PUD No. 1 of Jefferson County v. Washington Department of Ecology — Quick Summary

PUD No. 1 of Jefferson County v. Washington Department of Ecology

511 U.S. 700 (1994)

In Brief

PUD No. 1 of Jefferson County v.

Key Issue

Under Clean Water Act § 401, may a state conditioning certification of a federally licensed hydropower project require minimum instream flows to protect designated uses and water quality standards, even though the condition concerns water flow and not the addition of pollutants, and do § 401 conditions apply to the entire activity rather than only to specific discharges?

The Rule

Clean Water Act § 401 authorizes a state to condition or deny certification of any federally licensed or permitted activity that may result in any discharge into navigable waters to ensure compliance with the CWA and with state water quality standards. State water quality standards under § 303 include (1) designated uses of the water body, (2) water quality criteria (numeric and narrative) necessary to protect those uses, and (3) an antidegradation policy.

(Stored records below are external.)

/-! ### Devices -/

/-- R330: the timer. The divider always counts; at most one increment of TIMA a call; on overflow TIMA is reloaded from TMA
and IF bit 2 set; the sub-counter is cleared, not reduced: the document taken literally, the spec's decision D25 (log 15). -/
def Obligations.TimerTick : Prop :=
  ∀ (s : State) (n : Nat), Memory.wf s.mem = true →
    let t := timerTick n s
    let threshold : Nat :=
      if (peek s 0xFF07).toNat % 4 = 0 then 1024
      else if (peek s 0xFF07).toNat % 4 = 1 then 16
      else if (peek s 0xFF07).toNat % 4 = 2 then 64 else 256
    let enabled : Prop := (peek s 0xFF07).getLsbD 2 = true
    t = { s with div16 := s.div16 + BitVec.ofNat 16 n, tsub := t.tsub, mem := t.mem } ∧
    (¬ enabled → t.tsub = s.tsub ∧ t.mem = s.mem) ∧
    (enabled → s.tsub + n < threshold → t.tsub = s.tsub + n ∧ t.mem = s.mem) ∧
    (enabled → threshold ≤ s.tsub + n → peek s 0xFF05 ≠ 0xFF →
      t.tsub = 0 ∧ peek t 0xFF05 = peek s 0xFF05 + 1 ∧ ∀ k, k ≠ 0xFF05 → peek t k = peek s k) ∧
    (enabled → threshold ≤ s.tsub + n → peek s 0xFF05 = 0xFF →
      t.tsub = 0 ∧ peek t 0xFF05 = peek s 0xFF06 ∧ peek t 0xFF0F = (peek s 0xFF0F ||| 0b00000100) ∧
      ∀ k, k ≠ 0xFF05 → k ≠ 0xFF0F → peek t k = peek s k)

/-- R351: with the LCD off every PPU update forces LY and the mode bits to 0, resets the line counter and its two flags,
and touches nothing else. The mode bits and the two flags are the spec's decision D33 (log 15). -/
def Obligations.LcdOff : Prop :=
  ∀ (s : State) (n : Nat), Memory.wf s.mem = true → (peek s 0xFF40).getLsbD 7 = false →
    let t := ppuUpdate n s
    t = { s with lineCycles := 0, searched := false, drawn := false, mem := t.mem } ∧
    peek t 0xFF44 = 0 ∧ peek t 0xFF41 = (peek s 0xFF41 &&& 0b11111100) ∧
    ∀ k, k ≠ 0xFF44 → k ≠ 0xFF41 → peek t k = peek s k

/-- R350, R352, R355: with the LCD on the line counter takes the ticks; at 456 the excess is kept, `searched` and `drawn` are
cleared, and LY goes to the next line, 153 and above wrapping to 0 with a frame counted; IF bit 0 is set where the new line
is 144, and no other time. The phase that follows searches a new visible line at once, so after the update `searched` is 1
on it and 0 on the others. An update changes no cell but LY, STAT and IF, in IF only bits 1 and 0, and of the state outside
memory only the PPU's own. That the crossing comes before the phase and keeps the excess is the spec's decision D26, and
that the PPU goes on from whatever LY holds its decision D37 (log 15). -/
def Obligations.LineCounter : Prop :=
  (∀ s : State, (crossLine s).searched = false ∧ (crossLine s).drawn = false) ∧
  ∀ (s : State) (n : Nat), Memory.wf s.mem = true → (peek s 0xFF40).getLsbD 7 = true → s.lineCycles < 456 → n ≤ 24 →
    let t := ppuUpdate n s
    let line := (peek s 0xFF44).toNat
    t = { s with
          mem := t.mem
          lineCycles := t.lineCycles
          searched := t.searched
          drawn := t.drawn
          visible := t.visible
          fb := t.fb
          frameDone := t.frameDone } ∧
    (∀ k, k ≠ 0xFF44 → k ≠ 0xFF41 → k ≠ 0xFF0F → peek t k = peek s k) ∧
    (∀ b, 2 ≤ b → (peek t 0xFF0F).getLsbD b = (peek s 0xFF0F).getLsbD b) ∧
    (s.lineCycles + n < 456 →
      t.lineCycles = s.lineCycles + n ∧ peek t 0xFF44 = peek s 0xFF44 ∧ t.frameDone = s.frameDone) ∧
    (456 ≤ s.lineCycles + n →
      t.lineCycles = s.lineCycles + n - 456 ∧
      (peek t 0xFF44).toNat = (if line + 1 > 153 then 0 else line + 1) ∧
      t.frameDone = (if line + 1 > 153 then s.frameDone + 1 else s.frameDone) ∧
      t.drawn = false ∧ (t.searched = true ↔ (peek t 0xFF44).toNat < 144)) ∧
    (peek t 0xFF0F).getLsbD 0 =
      ((peek s 0xFF0F).getLsbD 0 || decide (456 ≤ s.lineCycles + n ∧ line + 1 = 144))

/-- R353: after every PPU update with the LCD on, the mode in STAT is the one the line and the tick give: 2 up to tick 79,
3 up to 251, 0 to the end of a visible line, 1 on the others. -/
def Obligations.ModeFollowsPosition : Prop :=
  ∀ (s : State) (n : Nat), Memory.wf s.mem = true → (peek s 0xFF40).getLsbD 7 = true →
    let t := ppuUpdate n s
    (peek t 0xFF41).toNat % 4 =
      if (peek t 0xFF44).toNat < 144 then (if t.lineCycles < 80 then 2 else if t.lineCycles < 252 then 3 else 0)
      else 1

/-- R356, R364: the LYC comparison happens only where a new line below 144 is reached: STAT bit 2 says whether it equals
LYC, and IF bit 1 is set where it does and STAT bit 6 is 1; at all other times both keep their value. STAT bits 7:3 are
never changed. That only these crossings compare is the spec's decision D28 (log 15). -/
def Obligations.LycCompare : Prop :=
  ∀ (s : State) (n : Nat), Memory.wf s.mem = true → (peek s 0xFF40).getLsbD 7 = true → s.lineCycles < 456 → n ≤ 24 →
    let t := ppuUpdate n s
    let line := (peek s 0xFF44).toNat + 1
    let compared : Prop := 456 ≤ s.lineCycles + n ∧ line < 144
    let equal : Prop := line = (peek s 0xFF45).toNat
    (compared → ((peek t 0xFF41).getLsbD 2 = true ↔ equal) ∧
      ((peek t 0xFF0F).getLsbD 1 = true ↔
        (peek s 0xFF0F).getLsbD 1 = true ∨ (equal ∧ (peek s 0xFF41).getLsbD 6 = true))) ∧
    (¬ compared → (peek t 0xFF41).getLsbD 2 = (peek s 0xFF41).getLsbD 2 ∧
      (peek t 0xFF0F).getLsbD 1 = (peek s 0xFF0F).getLsbD 1) ∧
    ∀ b, 3 ≤ b → (peek t 0xFF41).getLsbD b = (peek s 0xFF41).getLsbD b

/-- R354, R350, R353: the search leaves a line already searched as it is; else it keeps the first ten OAM entries on the
line (`IsSearch`), and only the list and the flag change. And in a PPU update with the LCD on: on a line below 144 at a
position below 252, with the line new or not yet searched, the search is made, in the registers and OAM that the update
answers with; in every other case, at 252 and above and on lines 144 to 153 among them, the list is unchanged, and
`searched` is too but for a crossing, which clears it. That it happens once for the line, and the crossing before it, are
the spec's decisions D27 and D26 (log 15). That the old list stays at a crossing, on lines 144 to 153 for as long as they
last, is the model's reading of R350 beside R33's "never persisted across scanlines" (log 17, DEDUCED). -/
def Obligations.SpriteSearch : Prop :=
  (∀ s : State, s.searched = true → oamSearch s = s) ∧
  (∀ s : State, s.searched = false →
    oamSearch s = { s with visible := (oamSearch s).visible, searched := true } ∧ IsSearch s (oamSearch s).visible) ∧
  ∀ (s : State) (n : Nat), (peek s 0xFF40).getLsbD 7 = true →
    let t := ppuUpdate n s
    let crossed : Prop := 456 ≤ s.lineCycles + n
    let due : Prop := (peek t 0xFF44).toNat < 144 ∧ t.lineCycles < 252 ∧ (crossed ∨ s.searched = false)
    (due → IsSearch t t.visible ∧ t.searched = true) ∧
    (¬ due → t.visible = s.visible ∧ (t.searched = true ↔ s.searched = true ∧ ¬ crossed))

/-- R357, R350, R353: the pixel transfer of a line not yet drawn writes the 160 cells of row LY and no other row, and a line
already drawn is left as it is. And in a PPU update with the LCD on: on a line below 144 at a position from 80 to 251, with
the line new or not yet drawn, the row is drawn, from the registers, memory and sprites that the update answers with; in
every other case, below 80, at 252 and above and on lines 144 to 153 among them, the framebuffer is unchanged, and `drawn`
is too but for a crossing, which clears it. That a row is drawn once, all at that moment, and the crossing before it, are
the spec's decisions D27 and D26 (log 15). -/
def Obligations.RowDrawnOnce : Prop :=
  (∀ s : State, s.drawn = true → pixelTransfer s = s) ∧
  (∀ s : State, Framebuffer.wf s.fb = true → s.drawn = false →
    (∀ x < 160, (pixelTransfer s).fb.cell (peek s 0xFF44).toNat x = pixel s x) ∧
    (∀ y x, y ≠ (peek s 0xFF44).toNat → (pixelTransfer s).fb.cell y x = s.fb.cell y x) ∧
    pixelTransfer s = { s with fb := (pixelTransfer s).fb, drawn := true }) ∧
  ∀ (s : State) (n : Nat), Framebuffer.wf s.fb = true → (peek s 0xFF40).getLsbD 7 = true →
    let t := ppuUpdate n s
    let line := (peek t 0xFF44).toNat
    let crossed : Prop := 456 ≤ s.lineCycles + n
    let due : Prop := line < 144 ∧ 80 ≤ t.lineCycles ∧ t.lineCycles < 252 ∧ (crossed ∨ s.drawn = false)
    (due → (∀ x < 160, t.fb.cell line x = pixel t x) ∧ (∀ y x, y ≠ line → t.fb.cell y x = s.fb.cell y x) ∧
      t.drawn = true) ∧
    (¬ due → t.fb = s.fb ∧ (t.drawn = true ↔ s.drawn = true ∧ ¬ crossed))

/-- R358, R359, R360: the cell under the sprites: the window where it covers the column, else the background, else a blank
cell; the tile, its two bit planes and the palette entry. The blank cell and the window's independence of LCDC bit 0 are
the spec's decision D32 (log 15). -/
def Obligations.BackgroundAndWindow : Prop :=
  ∀ (s : State) (x : Nat), x < 160 →
    let reg (a : Nat) : Nat := (peek s a).toNat
    let lcdc (i : Nat) : Prop := (peek s 0xFF40).getLsbD i = true
    let mapped (base px py : Nat) (cell : FbCell) : Prop :=
      ∀ t : Byte, t = peek s (base + 32 * (py / 8) + px / 8) →
      ∀ row : Nat,
        (lcdc 4 → row = 0x8000 + 16 * t.toNat + 2 * (py % 8)) →
        (¬ lcdc 4 → t.toNat < 128 → row = 0x9000 + 16 * t.toNat + 2 * (py % 8)) →
        (¬ lcdc 4 → 128 ≤ t.toNat → row = 0x8000 + 16 * t.toNat + 2 * (py % 8)) →
        cell.index.toNat =
          2 * ((peek s (row + 1)).getLsbD (7 - px % 8)).toNat + ((peek s row).getLsbD (7 - px % 8)).toNat ∧
        cell.shade.toNat = reg 0xFF47 / 4 ^ cell.index.toNat % 4 ∧ cell.isSprite = false
    let window : Prop := lcdc 5 ∧ reg 0xFF4A ≤ reg 0xFF44 ∧ reg 0xFF4B ≤ x + 7
    (window → ∀ base, (lcdc 6 → base = 0x9C00) → (¬ lcdc 6 → base = 0x9800) →
      mapped base (x + 7 - reg 0xFF4B) (reg 0xFF44 - reg 0xFF4A) (baseCell s x)) ∧
    (¬ window → lcdc 0 → ∀ base, (lcdc 3 → base = 0x9C00) → (¬ lcdc 3 → base = 0x9800) →
      mapped base ((x + reg 0xFF43) % 256) ((reg 0xFF44 + reg 0xFF42) % 256) (baseCell s x)) ∧
    (¬ window → ¬ lcdc 0 → baseCell s x = { shade := 0, index := 0, isSprite := false })

/-- R361: the sprite multiplexer: with sprites off, or every sprite transparent at the column, the cell under them shows;
else the first opaque sprite in OAM order decides, and is hidden only where its flag 7 is set and the cell under it is not
index 0. A transparent pixel never shows. The colour index comes from the sprite's tile, with the flips of flags 5 and 6
and, in 8 × 16 mode, the tile pair; outside its eight columns a sprite is transparent. The order by OAM alone is the spec's decision D31 (log 15); a row
outside the sprite is log 12 and not stated here. -/
def Obligations.SpriteMultiplexer : Prop :=
  ∀ (s : State) (x : Nat),
    ((peek s 0xFF40).getLsbD 1 = false → pixel s x = baseCell s x) ∧
    ((∀ sp ∈ s.visible, spriteIndex s x sp = 0) → pixel s x = baseCell s x) ∧
    (∀ (before after : List Sprite) (sp : Sprite), (peek s 0xFF40).getLsbD 1 = true →
      s.visible = before ++ sp :: after → (∀ q ∈ before, spriteIndex s x q = 0) → spriteIndex s x sp ≠ 0 →
      let palette := peek s (if sp.flags.getLsbD 4 = true then 0xFF49 else 0xFF48)
      (sp.flags.getLsbD 7 = true ∧ (baseCell s x).index ≠ 0 → pixel s x = baseCell s x) ∧
      (¬ (sp.flags.getLsbD 7 = true ∧ (baseCell s x).index ≠ 0) →
        (pixel s x).index = spriteIndex s x sp ∧ (pixel s x).isSprite = true ∧
        (pixel s x).shade.toNat = palette.toNat / 4 ^ (spriteIndex s x sp).toNat % 4)) ∧
    ((pixel s x).isSprite = true → (pixel s x).index ≠ 0) ∧
    (∀ sp : Sprite, ¬ (sp.x.toNat ≤ x + 8 ∧ x < sp.x.toNat) → spriteIndex s x sp = 0) ∧
    (∀ (sp : Sprite) (height col row : Nat), height = (if (peek s 0xFF40).getLsbD 2 = true then 16 else 8) →
      sp.x.toNat + col = x + 8 → col < 8 → sp.y.toNat + row = (peek s 0xFF44).toNat + 16 → row < height →
      let c := if sp.flags.getLsbD 5 = true then 7 - col else col
      let r := if sp.flags.getLsbD 6 = true then height - 1 - row else row
      let tile := if height = 16 then 2 * (sp.tile.toNat / 2) + r / 8 else sp.tile.toNat
      (spriteIndex s x sp).toNat =
        2 * ((peek s (0x8000 + 16 * tile + 2 * (r % 8) + 1)).getLsbD (7 - c)).toNat +
          ((peek s (0x8000 + 16 * tile + 2 * (r % 8))).getLsbD (7 - c)).toNat)

/-- R321, R340: the frame accounting, and what the host may do at a frame boundary and only there: a `HandleInput` call sets
IF bit 4 where a bit that was 1 is now 0, and takes the new masks. The boundary with its carried excess and the request are
the spec's decisions D34 and D24 (log 15); the list of calls is the model's own (log 10). -/
def Obligations.FrameBoundary : Prop :=
  ∀ (s : State) (n : Nat), Memory.wf s.mem = true →
    let t := frameAccount n s
    (s.frameCycles + n < 70224 → t = { s with frameCycles := s.frameCycles + n }) ∧
    (70224 ≤ s.frameCycles + n → t.frameCycles = s.frameCycles + n - 70224 ∧
      (s.inputs = [] → t = { s with frameCycles := t.frameCycles }) ∧
      (∀ rest, s.inputs = none :: rest → t = { s with frameCycles := t.frameCycles, inputs := rest }) ∧
      (∀ i rest, s.inputs = some i :: rest →
        t = { s with frameCycles := t.frameCycles, inputs := rest, joyDpad := i.dpad, joyBtn := i.btn, mem := t.mem } ∧
        (∀ k, k ≠ 0xFF0F → peek t k = peek s k) ∧
        ((∃ b < 4, s.joyDpad.getLsbD b = true ∧ i.dpad.getLsbD b = false ∨
            s.joyBtn.getLsbD b = true ∧ i.btn.getLsbD b = false) →
          peek t 0xFF0F = (peek s 0xFF0F ||| 0b00010000)) ∧
        ((∀ b < 4, ¬ (s.joyDpad.getLsbD b = true ∧ i.dpad.getLsbD b = false) ∧
            ¬ (s.joyBtn.getLsbD b = true ∧ i.btn.getLsbD b = false)) →
          peek t 0xFF0F = peek s 0xFF0F)))

/-! ### The invariant -/

/-- The state after reset is good (`Inv`). -/
def Obligations.ResetIsGood : Prop := Inv State.reset

/-- Every step from a good state answers a next state, and that state is good: memory and framebuffer canonical, only
writable cells listed, the counters in their ranges, at most 10 sprites, the fault recorded exactly when halted. That there
is always a next state, with no refusal and no fault, rests on the model's choice `STOP_BEHAVIOUR = nop2` (log 6; the spec
itself takes `refuse`) and on its reading of `IllegalOpcode` as a next state (log 7). -/
def Obligations.StepKeepsGood : Prop := ∀ s : State, Inv s → ∃ t, step s = .next t ∧ Inv t
end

Section 401(d) permits a state to impose conditions necessary to assure compliance with these standards and with any other appropriate requirements of state law related to water quality, and those conditions must be incorporated into the federal license. The state may condition certification to protect designated uses and narrative criteria, and may impose conditions addressing flow to the extent flow affects water quality and designated uses. The certification may address the activity as a whole, not merely the discharge component.

Bottom Line

Yes. A state may require minimum instream flows as a condition of § 401 certification where necessary to assure compliance with state water quality standards, including protection of designated uses such as fish habitat. Section 401(d) authorizes conditions on the entire activity, not just on discrete discharges, and flow-related conditions are permissible where flow affects water quality and the maintenance of designated uses. The Washington Department of Ecology's instream flow conditions were within its § 401 authority, and the judgment upholding those conditions was affirmed.

Why It Matters

This case is a cornerstone of environmental federalism under the CWA. It confirms that states have robust authority under § 401 to condition or deny federal licenses to protect water quality, including by imposing minimum flow requirements where flow affects water quality and designated uses. It clarifies that water quality standards are comprehensive, embracing designated uses and narrative criteria—not just pollutant-specific numeric thresholds—and that § 401 conditions may govern the licensed activity as a whole. For law students, the case illustrates statutory interpretation, deference to EPA's regulatory framework, and the practical reach of cooperative federalism in constraining federal licensing through state environmental standards.